Data were analyzed using Statistical Parametric Mapping (SPM5, Wellcome Department of Cognitive Neurology, University College, London, UK) implemented in MATLAB (Mathworks Inc., Sherborn, MA, USA). A slice-timing correction was applied to each volume. The imaging time series was realigned to the first image to correct for the subject´s motion during acquisition and spatially normalized using Montreal Neurological Institute reference brain [20]. The spatially normalized volumes consist of 2 mm3 voxels. These data were subsequently smoothed with an isotropic Gaussian kernel of 8 mm at full width half-maximum [21].

Our main interest was to analyze the response during the three types of reminders, Thus we modeled each one (composed of the picture plus the cue, 4 secs) with the canonical hemodynamic response function, leaving as regressors of no interest the interval between reminders (interruption plus fixation cross plus message of trial continues: 10 secs) grouped together, and the 6 parameters for the head movement corrections. This analysis was performed individually over the data of the 24 participants (Trained group: Reactivation and Reactivation/interference groups, see Table 1).

For this whole brain fMRI statistical analysis we performed individual contrasts between the different reminder types (Syllable > Word; Syllable > Context and Word > Context) for each subject. Then, those contrasts were taken into a second level analysis (one sample t-test) in order to find the group response. Results are shown at a threshold of p<0.05 FWE (family wise error, corrected for multiple comparisons).

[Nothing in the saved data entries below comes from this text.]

-- ==== Sys2Proof/Machine/Shake.lean ====
section
/-! DEFINITION. SHAKE256 and SHA3-512 (FIPS 202), which R321, R403, R408, R432 and R481 name, and KMAC256 (SP 800-185; R406, R473, R474). -/

namespace Sys2Proof.Machine
open Sys2Proof

/-- A 64-bit lane rotated left. -/
def rotl64 (v n : Nat) : Nat := ((v <<< n) ||| (v >>> (64 - n))) % 2 ^ 64

/-- The round constants of Keccak-f[1600]. -/
def keccakRounds : List Nat :=
  [0x0000000000000001, 0x0000000000008082, 0x800000000000808A, 0x8000000080008000, 0x000000000000808B, 0x0000000080000001,
   0x8000000080008081, 0x8000000000008009, 0x000000000000008A, 0x0000000000000088, 0x0000000080008009, 0x000000008000000A] ++
  [0x000000008000808B, 0x800000000000008B, 0x8000000000008089, 0x8000000000008003, 0x8000000000008002, 0x8000000000000080,
   0x000000000000800A, 0x800000008000000A, 0x8000000080008081, 0x8000000000008080, 0x0000000080000001, 0x8000000080008008]

/-- Rotation offsets of lane x + 5y. -/
def keccakOffsets : List Nat :=
  [0, 1, 62, 28, 27, 36, 44, 6, 55, 20, 3, 10, 43, 25, 39, 41, 45, 15, 21, 8, 18, 2, 61, 56, 14]

/-- One round on 25 lanes, lane x + 5y at place x + 5y. -/
def keccakRound (a : List Nat) (rc : Nat) : List Nat :=
  let at_ (l : List Nat) (i : Nat) : Nat := l.getD i 0
  let c := (List.range 5).map fun x => at_ a x ^^^ at_ a (x + 5) ^^^ at_ a (x + 10) ^^^ at_ a (x + 15) ^^^ at_ a (x + 20)
  let d := (List.range 5).map fun x => at_ c ((x + 4) % 5) ^^^ rotl64 (at_ c ((x + 1) % 5)) 1
  let t := (List.range 25).map fun i => rotl64 (at_ a i ^^^ at_ d (i % 5)) (at_ keccakOffsets i)
  -- lane (x, y) moves to (y, 2x + 3y): lane (u, v) comes from (u + 3v, u)
  let b := (List.range 25).map fun i => at_ t ((i % 5 + 3 * (i / 5)) % 5 + 5 * (i % 5))
  let e := (List.range 25).map fun i =>
    at_ b i ^^^ ((2 ^ 64 - 1 - at_ b ((i + 1) % 5 + i / 5 * 5)) &&& at_ b ((i + 2) % 5 + i / 5 * 5))
  match e with
  | x :: xs => (x ^^^ rc) :: xs
  | [] => []

/-- Keccak-f[1600]. -/
def keccakF (a : List Nat) : List Nat := keccakRounds.foldl keccakRound a

/-- Absorb one block of `n` lanes. -/
def absorb (n : Nat) (a : List Nat) (block : List Byte) : List Nat :=
  keccakF (a.zipIdx.map fun e => if e.2 < n then e.1 ^^^ leNat ((block.drop (8 * e.2)).take 8) else e.1)

/-- A message padded to blocks of `rate` bytes: the suffix, zeros, and 0x80 in the last byte of the last block. -/
def keccakPad (rate suffix : Nat) (m : List Byte) : List Byte :=
  let r := rate - m.length % rate
  if r = 1 then m ++ [BitVec.ofNat 8 (suffix + 0x80)] else m ++ [BitVec.ofNat 8 suffix] ++ List.replicate (r - 2) 0 ++ [0x80]

/-- The lanes after a message has been absorbed. -/
def sponge (rate suffix : Nat) (m : List Byte) : List Nat :=
  let p := keccakPad rate suffix m
  (chunksOf rate (p.length / rate) p).foldl (absorb (rate / 8)) (List.replicate 25 0)

/-- The first 136 bytes of SHAKE256's output: all that the device's rules use. -/
def shake256 (m : List Byte) : List Byte := (((sponge 136 0x1F m).take 17).map fun v => leBytes v 8).flatten

/-- SHA3-512. -/
def sha3_512 (m : List Byte) : List Byte := (((sponge 72 0x06 m).take 8).map fun v => leBytes v 8).flatten

/-! ### KMAC256 (SP 800-185) -/

/-- A length below 65,536 with its number of bytes before it (left_encode) or after it (right_encode). -/
def leftEncode (n : Nat) : List Byte := if n < 256 then [1, BitVec.ofNat 8 n] else [2, BitVec.ofNat 8 (n / 256), BitVec.ofNat 8 n]
def rightEncode (n : Nat) : List Byte := if n < 256 then [BitVec.ofNat 8 n, 1] else [BitVec.ofNat 8 (n / 256), BitVec.ofNat 8 n, 2]

/-- encode_string. -/
def encodeString (s : List Byte) : List Byte := leftEncode (8 * s.length) ++ s

/-- bytepad to the rate of 136 bytes. -/
def bytePad (x : List Byte) : List Byte :=
  let p := leftEncode 136 ++ x
  p ++ List.replicate ((136 - p.length % 136) % 136) 0

/-- The bytes of an ASCII string. -/
def asciiBytes (s : String) : List Byte := s.toList.map fun c => BitVec.ofNat 8 c.toNat

/-- KMAC256 of a message under a key, with a customisation string: the first `n` bytes, at most 136. -/
def kmac256 (key : List Byte) (custom : String) (m : List Byte) (n : Nat) : List Byte :=
  let x := bytePad (encodeString key) ++ m ++ rightEncode (8 * n)
  (((sponge 136 0x04 (bytePad (encodeString (asciiBytes "KMAC") ++ encodeString (asciiBytes custom)) ++ x)).take 17).map fun v => leBytes v 8).flatten.take n

end Sys2Proof.Machine
end

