-- ==== Sys2Proof/Machine/Collect.lean ====
section
/-! DEFINITION. The collective unit (R308 to R314) and the sending of commit marks and commit records (R300, R333). -/

namespace Sys2Proof.Machine
open Sys2Proof

/-! ### Commit marks and records -/

/-- A write of a source that it issued no later than number `upTo` has no acknowledgement yet, given up or not (R299, R303). -/
def State.unackedUpTo (s : State) (src upTo : Nat) : Bool :=
  s.outs.any fun o => o.write && o.src == src && o.who != .collective && decide (o.serial ≤ upTo)

/-- Inject a COMMIT, or keep it until every write that its source issued before it is acknowledged (R300). -/
def injectCommit (k : Packet) (s : State) : State :=
  if s.unackedUpTo k.src s.issuedOuts then
    { s with svc := { s.svc with commits := s.svc.commits ++ [(k, s.issuedOuts)] } }
  else sendFrom controlRouter.1 controlRouter.2 k s

/-- The COMMITs whose earlier writes are all acknowledged are injected, in order (R300). -/
def releaseCommits (s : State) : State :=
  let ready (e : Packet × Nat) : Bool := !s.unackedUpTo e.1.src e.2
  foldState (s.svc.commits.filter ready) (fun t e => sendFrom controlRouter.1 controlRouter.2 e.1 t)
    { s with svc := { s.svc with commits := s.svc.commits.filter fun e => !ready e } }

/-- Send a COMMIT of n to a SEM_NOTIFY register (R300). -/
def sendCommit (addr n : Nat) (s : State) : State :=
  injectCommit
    { op := Op.commit, vc := 0, addr := addr, src := s.hakarSrc, bytes := 4, data := leBytes n 4 } s

/-- COMMIT of n = 1 to each nonzero target (R312, R314). -/
def sendNotes (notes : List Nat) (s : State) : State := foldState (notes.filter fun a => a != 0) (fun t a => sendCommit a 1 t) s

/-- Offset of a services block register in control space (R285). -/
def servicesOff (o : Nat) : Nat := 9 * 2 ^ 40 + o

/-- A commit record's 16 bytes (R333). -/
def commitBytes (c : CommitRecord) : List Byte :=
  leBytes (field c.kind 4 28 + field c.replay 12 16 + c.share % 65536) 4 ++ leBytes c.jobId 4 ++ leBytes c.step 4 ++
    leBytes (c.aseq % 2 ^ 24) 4

/-- A commit record from its bytes. -/
def commitOf (b : List Byte) : CommitRecord :=
  let w (i : Nat) : Nat := leNat ((b.drop (4 * i)).take 4)
  { kind := bits (w 0) 31 28, replay := bits (w 0) 27 16, share := bits (w 0) 15 0, jobId := w 1, step := w 2, aseq := bits (w 3) 23 0 }

/-- Send a commit record to a device's COMMIT_IN (R300, R333). -/
def sendRecord (dev : Nat) (c : CommitRecord) (s : State) : State :=
  injectCommit
    { op := Op.commit, vc := 0, addr := mkAddr dev 3 (servicesOff 0x20), src := s.hakarSrc, bytes := 16, data := commitBytes c } s

/-! ### Reductions (R308 to R312) -/

/-- Counters of the services block by offset (R315). -/
abbrev svcAtomic : Nat := 0x08
abbrev svcAtomicDup : Nat := 0x0C
abbrev svcAtomicRefuse : Nat := 0x10
abbrev svcCommitRefuse : Nat := 0x18

/-- Combine two vectors of a chunk: sum, minimum or maximum (R310). -/
def combineChunk (rop : Nat) (a b : List Int) : List Int :=
  List.zipWith (fun x y => if rop = 0 then x + y else if rop = 1 then (if x ≤ y then x else y) else (if x ≤ y then y else x)) a b

/-- Every expected input is among those seen. -/
def allSeen (expect seen : List Nat) : Bool := expect.all fun i => seen.contains i

/-- A packet leaves for another device beside the crossbar, in the bulk channel (R311); one that no route reaches is answered with ADDR
(R273). -/
def bulkOut (k : Packet) (s : State) : State :=
  let k1 : Packet := { k with sgx := controlRouter.1, sgy := controlRouter.2 }
  if (s.egress k.src (addrDevice k.addr)).isNone then respond controlRouter.1 controlRouter.2 k1 Op.reduceAck Cause.addr [] [] s
  else s.modNet fun n => { n with bulk := n.bulk ++ [k1] }

/-- REDUCE_CHUNK_TO_PARENT (R311). -/
def chunkToParent (g ci : Nat) (s : State) : State :=
  let x := s.slot g
  let c : Chunk := look {} x.data ci
  let tag := s.freeTag s.hakarSrc
  let addr := mkAddr x.parent 0 (2 ^ 47 + g * 2 ^ 31 + x.parentInput * 2 ^ 24 + 64 * ci)
  bulkOut { op := Op.reduce, vc := 3, src := s.hakarSrc, tag := tag, bytes := 128, addr := addr
            data := (c.acc.map fun v => leBytes (unsigned 64 v) 8).flatten, marks := [c.marked, c.marked] }
    (addOut { src := s.hakarSrc, tag := tag, who := .collective, addr := addr, len := 128, off := 0, write := true, issued := s.now } s)

/-- One write of the root's result, awaited as this slot's. -/
def rootWrite (g addr : Nat) (bs : List Byte) (marks : List Bool) (s : State) : State :=
  let src := s.hakarSrc
  let tag := s.freeTag src
  let s1 := (addOut { src := src, tag := tag, who := .rootWrite g, addr := addr, len := bs.length, off := 0, write := true
                      issued := s.now } s).modSlot g fun x => { x with unacked := x.unacked + 1 }
  sendFrom controlRouter.1 controlRouter.2
    { op := Op.wr, vc := 1, addr := addr, src := src, tag := tag, bytes := bs.length, data := bs, marks := marks } s1

/-- ROOT_RESULT_WRITE (R312 steps 1 and 2). -/
def rootResult (g : Nat) (s : State) : State :=
  let x := s.slot g
  let cs := (List.range x.chunks).map fun i => look ({} : Chunk) x.data i
  let sat := sumNat (cs.map fun c => (c.acc.filter fun v => satInt 32 v != v).length)
  let s1 := s.modSlot g fun x => { x with sat := sat }
  let vec := cs.map fun c => ((c.acc.map fun v => leBytes (unsigned 32 (satInt 32 v)) 4).flatten, c.marked)
  let s2 := foldState ((chunksOf 8 ((x.chunks + 7) / 8) vec).zipIdx) (fun t e =>
    rootWrite g (x.dst + 512 * e.2) (e.1.map (·.1)).flatten (e.1.map (·.2)) t) s1
  rootWrite g (x.dst + 64 * x.chunks) (leBytes (sat + field x.gen 16 32 + flag (decide (0 < sat)) 63) 8) [false] s2

/-- ROOT_COMMIT (R312 step 3): a result write of the root is acknowledged. -/
def rootAck (g : Nat) (s : State) : State :=
  let s1 := s.modSlot g fun x => { x with unacked := x.unacked - 1 }
  if (s1.slot g).unacked = 0 then sendNotes (s1.slot g).notes s1 else s1

/-- A chunk contribution is taken in (R310). -/
def takeChunk (g ci input : Nat) (vals : List Int) (marked : Bool) (s : State) : State :=
  let x := s.slot g
  let c : Chunk := look {} x.data ci
  if c.seen.contains input then s.modSlot g fun x => { x with dups := satCount x.dups 1 }
  else
    let was := allSeen x.expect c.seen && !c.seen.isEmpty
    let c1 : Chunk := { acc := if c.seen.isEmpty then vals else combineChunk x.rop c.acc vals
                        seen := insertRising input c.seen, marked := c.marked || marked }
    let now := allSeen x.expect c1.seen
    let fresh := now && !was
    let s1 := s.modSlot g fun x =>
      { x with data := put ci c1 x.data, complete := if fresh then x.complete + 1 else x.complete
               status := if fresh && decide (x.chunks ≤ x.complete + 1) then 2 else (if x.status = 0 then 1 else x.status) }
    if !fresh then s1
    else
      let s2 := if x.root then s1 else chunkToParent g ci s1
      if x.root && decide (x.chunks ≤ x.complete + 1) then rootResult g s2 else s2

/-- The chunks of a REDUCE packet: local contributors send I32, child devices I64 (R309, R311). -/
def reduceChunks (input off : Nat) (k : Packet) : List (Nat × List Int × Bool) :=
  if input < 64 then
    (List.range (k.bytes / 64)).map fun i =>
      (off / 64 + i, intsOf 4 16 ((k.data.drop (64 * i)).take 64), k.marks.getD i false)
  else [(off / 64, intsOf 8 16 k.data, k.marks.any id)]

/-- The write covers whole chunks of a valid reduction slot within its length (R309). -/
def reduceOk (x : Slot) (input off : Nat) (k : Packet) : Bool :=
  x.valid && x.rop != 3 && off % 64 == 0 &&
  (if input < 64 then k.bytes % 64 == 0 && decide (0 < k.bytes) && decide (off + k.bytes ≤ 64 * x.chunks)
   else k.bytes == 128 && decide (off + 64 ≤ 64 * x.chunks))

/-! ### Barriers (R314) -/

/-- A BARRIER packet's payload. -/
def barrierWord (release : Bool) (input g gen : Nat) : Nat := flag release 31 + field input 7 24 + field g 6 16 + gen % 65536

/-- Send a BARRIER to a device's ARRIVE register. -/
def sendBarrier (dev : Nat) (release : Bool) (input g gen : Nat) (s : State) : State :=
  sendFrom controlRouter.1 controlRouter.2
    { op := Op.barrier, vc := 0, addr := mkAddr dev 3 (servicesOff 0x14), src := s.hakarSrc, bytes := 4
      data := leBytes (barrierWord release input g gen) 4 } s

/-- The slot is released: its child inputs' devices and its targets are told (R314). -/
def releaseSlot (g : Nat) (s : State) : State :=
  let x := s.slot g
  let s1 := s.modSlot g fun x => { x with status := 3 }
  sendNotes x.notes (foldState (x.children.filter fun e => x.expect.contains e.1)
    (fun t e => sendBarrier e.2 true 0 g x.gen t) s1)

/-- An arrival at a barrier slot from an input (R314); `dev` is the child device of an input from 64 up. -/
def barrierArrive (g input : Nat) (dev : Option Nat) (s : State) : State :=
  let x := s.slot g
  if !x.valid || x.rop != 3 then s
  else if x.arrived.contains input then s.modSlot g fun x => { x with dups := satCount x.dups 1 }
  else
    let s1 := s.modSlot g fun x =>
      { x with arrived := insertRising input x.arrived, status := if x.status = 0 then 1 else x.status
               children := match dev with | some d => x.children ++ [(input, d)] | none => x.children }
    if allSeen x.expect x.arrived || !allSeen x.expect (insertRising input x.arrived) then s1
    else
      let s2 := s1.modSlot g fun x => { x with status := 2 }
      if x.root then releaseSlot g s2 else sendBarrier x.parent false x.parentInput g x.gen s2

/-- ARRIVE (R314): a local participant. -/
def execArrive (slot input : Nat) : State → Host.Outcome State Fault Refusal :=
  act (decide (slot < 64) && decide (input < 64)) (barrierArrive slot input none)

/-- A BARRIER packet at its target, which ADDR names as this device's ARRIVE register. An arrival of an older generation is discarded and counted, a
newer one refused. -/
def barrierTarget (k : Packet) (s : State) : State :=
  let w := leNat (k.data.take 4)
  let g := bits w 21 16
  let x := s.slot g
  let d := (bits w 15 0 + 65536 - x.gen % 65536) % 65536
  if !s.isOwn k.addr || !x.valid || x.rop != 3 || addrSpace k.addr != 3 || addrOffset k.addr != servicesOff 0x14 || k.bytes != 4 then s
  else if bit w 31 then (if d = 0 && x.status != 3 then releaseSlot g s else s)
  else if d = 0 then barrierArrive g (bits w 30 24) (some (srcDevice k.src)) s
  else if 32768 ≤ d then s.modSlot g fun x => { x with dups := satCount x.dups 1 }
  else s

end Sys2Proof.Machine
end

The same analysis was performed for the untrained group (see Table 1).

ROIs Analysis: Besides the individual whole brain analysis we quantified the left hippocampal activity using a mask of this region obtained from the AAL Atlas [22]. We calculated the percentage of signal change (β-values) for all the subjects of Experiment 2 (see Table 1). To perform the analysis we used MarsBaR (MARSeille Boîte À Région d’Intérêt) [23].

We performed a repeated measures 2 x 3 ANOVA, with group as the between-subjects factor (with two levels: trained and untrained groups) and reminder type as the within-subjects factor (with three levels: context, syllable and word reminders), using a threshold of α = 0.05 [24]. In the cases we obtained a significant group per condition interaction, simple effects analysis was performed followed by pairwise comparisons corrected by Bonferroni’s adjustment for multiple comparisons (α = 0.05).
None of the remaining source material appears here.